Entries taken from a collection:
◇ ◇ ◇
-- ==== Sys2Proof/Machine/State.lean ====
section
/-! DEFINITION. The machine's state as plain data: the contexts and cores of 02_core to 16, the device of 17 to 22, the two ways a step can stop,
and the state after reset. Widths are those of INVENTORY.md; a field that the manual does not name is marked as the MODEL's own. -/

namespace Sys2Proof.Machine

/-- Why the machine stops. Raised by no meaning of this model: every behaviour that the manual gives a cause is a trap, a fault of a command or a
report, and those are next states. -/
inductive Fault where
  /-- Raised by nothing at present; kept so that the type is not empty. Safe: a stop proves nothing of the hardware. -/
  | stuck
  deriving DecidableEq, Repr

/-- Why an instruction has no meaning in the model. -/
inductive Refusal where
  /-- Raised by an arm of `exec` whose instruction has no meaning yet. Safe: nothing is claimed of it. -/
  | notModelled (mnemonic : String)
  deriving DecidableEq, Repr

/-- Bytes of the physical address space: HBM, CXL memory and the on-chip map of every core (R35, R361, R419), as pairs of address and byte with strictly
rising addresses and no zero byte listed; an unlisted address reads 0 (log entry 2). -/
abbrev Mem := List Host.Cell

/-! ### Commands -/

/-- The address space in which an operand lies (R40): virtual space, or the on-chip window of one core. -/
inductive Space where
  | virt
  | core (g : Nat)
  deriving DecidableEq, Repr

/-- A loop nest (R39, R41): base and element size in nibbles (R146), trip counts innermost first, strides in elements, order code. -/
structure Nest where
  space : Space
  base : Int
  esz : Nat
  trips : List Nat
  strides : List Int
  order : Nat
  deriving DecidableEq, Repr

/-- An operand of a command as the range checker holds it (R40, R46, R48): its nest and its footprint in bytes. `whole`: a complete-only source, an
ORDER 5 or indexed destination. -/
structure Operand where
  nest : Nest
  dst : Bool
  whole : Bool
  lo : Int
  hi : Int
  deriving DecidableEq, Repr

/-- A chase edge (R49): own operand number, the chased entry, its operand number and nest, and the phase it was enqueued in (R184). -/
structure Edge where
  own : Nat
  of : Nat
  op : Nat
  nest : Nest
  whole : Bool
  phase : Option Nat
  deriving DecidableEq, Repr

/-- An engine fault as `EFAULT` and `TVAL` report it (R13, R153). -/
structure EFault where
  q : Queue
  seq : BitVec 16
  pos : Nat
  sub : Nat
  tval : Word
  deriving DecidableEq, Repr

/-- What a command does: a completed record (R93), or a vector instruction with the values it resolved at issue (R275, R281): the region registers
vd, va, vb, the scalar, the element count and the RQ entry it fills. -/
inductive Work where
  | record (r : Record)
  | vec (i : Instr) (d a b : BitVec 128) (x : Word) (n : Nat) (rq : Option Nat)
  deriving DecidableEq, Repr

/-- A gang part's gang: identifier, job, issuing core, members, consumer mask (R183, R187). -/
structure Gang where
  id : Nat
  job : Option Nat
  issuer : Nat
  members : List Nat
  push : BitVec 8
  deriving DecidableEq, Repr

/-- An engine command in a queue or in a context's issue (R48, R131, R149-R152). -/
structure Cmd where
  /-- The MODEL's own identifier; ages order commands by it. -/
  uid : Nat
  seq : BitVec 16
  q : Queue
  work : Work
  /-- The enqueuing context; none for a handler record (R403). -/
  ctx : Option CtxId
  /-- The buffer phase; none for gang parts and handler records (R184, R403). -/
  phase : Option Nat
  /-- The phase that was current at its entry, against which a mismatch counts (R260). -/
  during : Nat
  /-- The format word bound to it (R211). -/
  fmtw : Option Word
  ops : List Operand
  edges : List Edge
  /-- Region-register values resolved at `enq`: index list, metadata, scales, zero points (R169, R213, R219), by use. -/
  regions : List (BitVec 128)
  /-- Members of the record's group, by member order (R166, R338). -/
  members : List Nat
  null : Bool
  /-- Compared by the Footstool, or in no need of it (R259). -/
  ready : Bool
  issued : Bool
  /-- Traversal index of the next element, N (R152). -/
  n : Nat
  total : Nat
  fault : Option EFault
  /-- It has faulted and been resumed, and has not retired (R152). -/
  resumed : Bool
  /-- Stopped for replay (R180). -/
  stopped : Bool
  gang : Option Gang
  /-- A gang part frozen by poison until these refetches have retired (R185), with the sector. -/
  refetchWait : Option (List Nat × Word)
  /-- A refetch of R186. -/
  refetch : Bool
  /-- Handler record of an active message (R403). -/
  handler : Bool
  /-- `tsend`: armed and fired (R391). -/
  fired : Bool
  /-- `gatherff`: the first failing iteration (R173). -/
  stopAt : Option Nat
  /-- Values read or running values kept with the position (R286). -/
  acc : List Word
  /-- Nibble addresses that it has written in poisoned units, and units that it has moved poison into (R174, R247). -/
  cover : List Nat
  moved : List Nat
  /-- Sectors it has read as zeros (R174), and scratchpad words that it has marked substituted (R315). -/
  subs : List Nat
  smarks : List Nat
  /-- Transfers refused by the hub and not yet reported, and transfers to be sent again after `resume` (R359): 2n for element n, 2n + 1 for the exponent byte
  of the block that starts at n; with the refused ones, the destination core. -/
  refused : List (Nat × Nat)
  again : List Nat
  /-- EXACT: blocks whose exponent byte has been sent (R382). -/
  pre : Nat
  /-- EXACT blocks: returned exponents by block (R382). -/
  exps : List (Nat × Int)
  /-- Core cycle at which the wait for a returned exponent began (R384), or at which an `rxpost` began to wait at issue (R374). -/
  since : Option Nat
  /-- Core cycle at which the time of that wait stopped counting (R360). -/
  paused : Option Nat
  /-- Core cycle of the enqueue. -/
  born : Nat
  deriving DecidableEq, Repr

/-- The operation of a system access (R113, R115). -/
inductive AccOp where
  | load
  | store
  | add
  | and
  | or
  | xor
  | min
  | max
  | minu
  | maxu
  | swap
  | cas
  | fence
  deriving DecidableEq, Repr

/-- How far a system access has come: held in the core or on its way; written by the CXL home agent or sequenced by the update sequencer and not yet
acknowledged (R364, R365). -/
inductive AccStage where
  | waiting
  | cxl
  | sequenced (pos : Nat)
  deriving DecidableEq, Repr

/-- A scalar system access in flight (R48, R54, R113-R115, R121). -/
structure Acc where
  uid : Nat
  ctx : CtxId
  op : AccOp
  va : Nat
  pa : Nat
  bytes : Nat
  scope : Scope
  acq : Bool
  rel : Bool
  et : Bool
  rep : Bool
  key : Nat
  b : Word
  c : Word
  rq : Option Nat
  edges : List Edge
  phase : Nat
  /-- Compared by the Footstool, or in no need of it (R259). -/
  ready : Bool
  /-- Accesses of other contexts that were visible to the context at the issue, for which a release or a fence waits too (R238, R243). -/
  after : List Nat
  stage : AccStage
  /-- Core cycle of the issue. -/
  born : Nat
  deriving DecidableEq, Repr

/-! ### Contexts -/

/-- A pending write (R25): destination, remaining count, value. -/
structure Pend where
  dest : Reg
  rem : Nat
  val : Word
  deriving DecidableEq, Repr

/-- A return-queue entry (R22, R116): the MODEL's identifier, the result when filled, and the sector address of a poison mark. -/
structure RqEntry where
  id : Nat
  val : Option Word
  poison : Option Word
  deriving DecidableEq, Repr

/-- A context held by the supervisor (R28, R31). -/
structure Held where
  cause : Nat
  tval : Word
  deriving DecidableEq, Repr

/-- What an instruction that is waiting in its slot has already fixed: an `enq` past its checks (R148), a gang's reservations (R231), a `wquiet` (R396). -/
inductive Wait where
  | enq (c : Cmd)
  | gang (c : Cmd) (group : Nat) (members : List Nat) (got : List Nat) (since : Nat)
  | quiet (lim : Nat) (from_ : Nat) (seen : Nat) (done : Option Word)
  deriving DecidableEq, Repr

/-- The state of one context (R19, R34). -/
structure Ctx where
  pc : Word
  regs : Vector Word 32
  /-- `p0`-`p7`; bit 0 is not read (R20). -/
  preds : BitVec 8
  kmask : BitVec 16
  pwb : List Pend
  savedPwb : List Pend
  pwbSel : BitVec 3
  rq : List RqEntry
  epc : Word
  cause : Word
  tval : Word
  tvec : Word
  scratch : Word
  inh : Bool
  done : Bool
  /-- Engine faults pending, in the order of detection (R30). -/
  efq : List EFault
  tick : Word
  rrb : BitVec 10
  lc : Word
  ec : BitVec 8
  plen : BitVec 16
  subcnt : Word
  efault : Word
  /-- Event latch (R138). -/
  latch : Bool
  /-- Markers (R122): queue, and the commands then in it. -/
  marks : List (Queue × List Nat)
  held : Option Held
  /-- Fetch held on an uncorrectable instruction-store word (R246): its offset. -/
  fetchHeld : Option Nat
  wait : Option Wait
  /-- Address of a `bar` that has made its arrival and has not returned (R124; log entry 9). -/
  barAt : Option Word
  /-- The MODEL's own: instructions issue for the device supervisor (R34, R141). -/
  sup : Bool
  deriving DecidableEq, Repr
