/-- An operand held as an interval of bytes (R40, R170, R213). -/
def Operand.interval (sp : Space) (lo hi : Int) (dst : Bool) : Operand := ⟨⟨sp, 2 * lo, (2 * (hi - lo)).toNat, [1, 1, 1, 1], [0, 0, 0, 0], 5⟩, dst, true, lo, hi⟩

/-- Two operands share a byte of their footprints in one space (R40). -/
def Operand.overlaps (a b : Operand) : Bool := a.nest.space == b.nest.space && decide (a.lo < b.hi) && decide (b.lo < a.hi)

/-- Exactly in place (R55). An indexed operand is compared as the interval that bounds it: its low end and its length, with trips of 1 (log entry 80). -/
def Operand.inPlace (a b : Operand) : Bool :=
  a.nest.base == b.nest.base && a.nest.esz == b.nest.esz &&
  (List.range 4).all fun l => (a.nest.trip l ≤ 1 && b.nest.trip l ≤ 1) || (a.nest.trip l == b.nest.trip l && a.nest.stride l == b.nest.stride l)

/-- Some source overlaps the operand, a destination, without being exactly in place (R55). -/
def Operand.broken (d : Operand) (ops : List Operand) : Bool := d.dst && ops.any fun s => !s.dst && s.overlaps d && !s.inPlace d

/-- Some source overlaps some destination without being exactly in place (R55). -/
def aliasBroken (ops : List Operand) : Bool := ops.any fun d => d.broken ops

/-! ### Frontiers and edges (R45-R54) -/

/-- The opcode of a command's record. -/
def Cmd.opc (c : Cmd) : Nat := match c.work with | .record r => r.opc.toNat | _ => 0

/-- The order code of a command (R41): its record's; a vector instruction walks its elements in ROW order. -/
def Cmd.order (c : Cmd) : Nat := match c.work with | .record r => r.order.toNat | .vec .. => 0

/-- A `drain` whose format word asks for MX output (R204, R209). -/
def Cmd.mxDrain (c : Cmd) : Bool := c.opc == 0x23 && (match c.fmtw with | some w => w.getLsbD 46 | none => false)

/-- A `tload` or `tstore`, whose line may have a second part as operand 2 (R226). -/
def Cmd.lineTail (c : Cmd) : Bool := match c.work with | .vec (.tload ..) .. => true | .vec (.tstore ..) .. => true | _ => false

/-- The operand of a line's first part. -/
def Cmd.lineOp (c : Cmd) : Nat := match c.work with | .vec (.tstore ..) .. => 1 | _ => 0

/-- The command stands faulted on the index that it has just read (R171): a store to that index may pass, so that a handler can repair it (R178;
log entry 15). -/
def Cmd.indexRead (c : Cmd) : Bool := match c.fault with | some f => f.sub == Cause.oobIndex && f.pos == c.n | none => false

/-- The frontier of operand `op` of a command: F of a destination, G of a source (R45, R46, R219, R222). A nullified command and an ORDER 5 destination
show 0 until the end; that is held by `whole` in the edge. The A operand of an `mmul` counts the elements of whole rows (R220). -/
def Cmd.front (c : Cmd) (op : Nat) : Nat :=
  if c.lineTail && op == 2 then c.n - ((c.ops[c.lineOp]?.map (·.nest.total)).getD 0)
  else if c.opc == 0x22 && op == 1 then
    match c.ops with
    | d :: a :: _ => c.n / d.nest.trip 0 * a.nest.trip 0
    | _ => c.n
  else if c.mxDrain && op == 0 then c.n / 32 * 32
  else if c.mxDrain && op == 1 then c.n / 32
  else if c.opc == 0x21 && op == 1 then c.n / 2
  else if op == 2 && c.indexRead then c.n + 1
  else c.n

/-- A query of a summary (R321). -/
def Cmd.query? (c : Cmd) : Bool :=
  match c.work with
  | .vec (.squeryQuant ..) .. | .vec (.squeryRank ..) .. | .vec (.squeryCount ..) .. | .vec (.squeryEntry ..) .. | .vec (.squeryEst ..) .. => true
  | _ => false

/-- F as `PF`, `fread` and `fwait` show it (R45, R351): 0 until the end under ORDER 5, for a nullified command, and for a query of a summary
(R317). Under ORDER 5 the end is the retirement (log entry 64). A command without a destination shows 0 under ORDER 5 too, and under another order the
elements done (log entry 81). -/
def Cmd.shownF (c : Cmd) : Nat :=
  match c.ops.head? with
  | none => 0
  | some o => if c.null || c.order == 5 || (o.dst && o.nest.order == 5) || c.query? then 0 else c.front 0

/-- An earlier entry as the checker compares it: its identifier, the phase of a command (R184), and operands with their numbers. -/
def entryOps (c : Core) : List (Nat × Option Nat × Nat × Operand) :=
  (c.cmds.flatMap fun d => d.ops.mapIdx fun i o => (d.uid, d.phase, i, { o with whole := o.whole || d.null })) ++
  ((c.accs.filter fun a => a.op == .store).map fun a => (a.uid, none, 0, Operand.interval .virt a.va (a.va + a.bytes) true))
◇ ◇ ◇
» **Your objective**: Beginning at the line above with "log entry 15). -/" and finishing at the line with "def Cmd.indexRead (c", return each line exactly and return nothing else.

» **Result of the exercise**:
log entry 15). -/
def Cmd.indexRead (c : Cmd) : Bool := match c.fault with | some f => f.sub == Cause.oobIndex && f.pos == c.n | none => false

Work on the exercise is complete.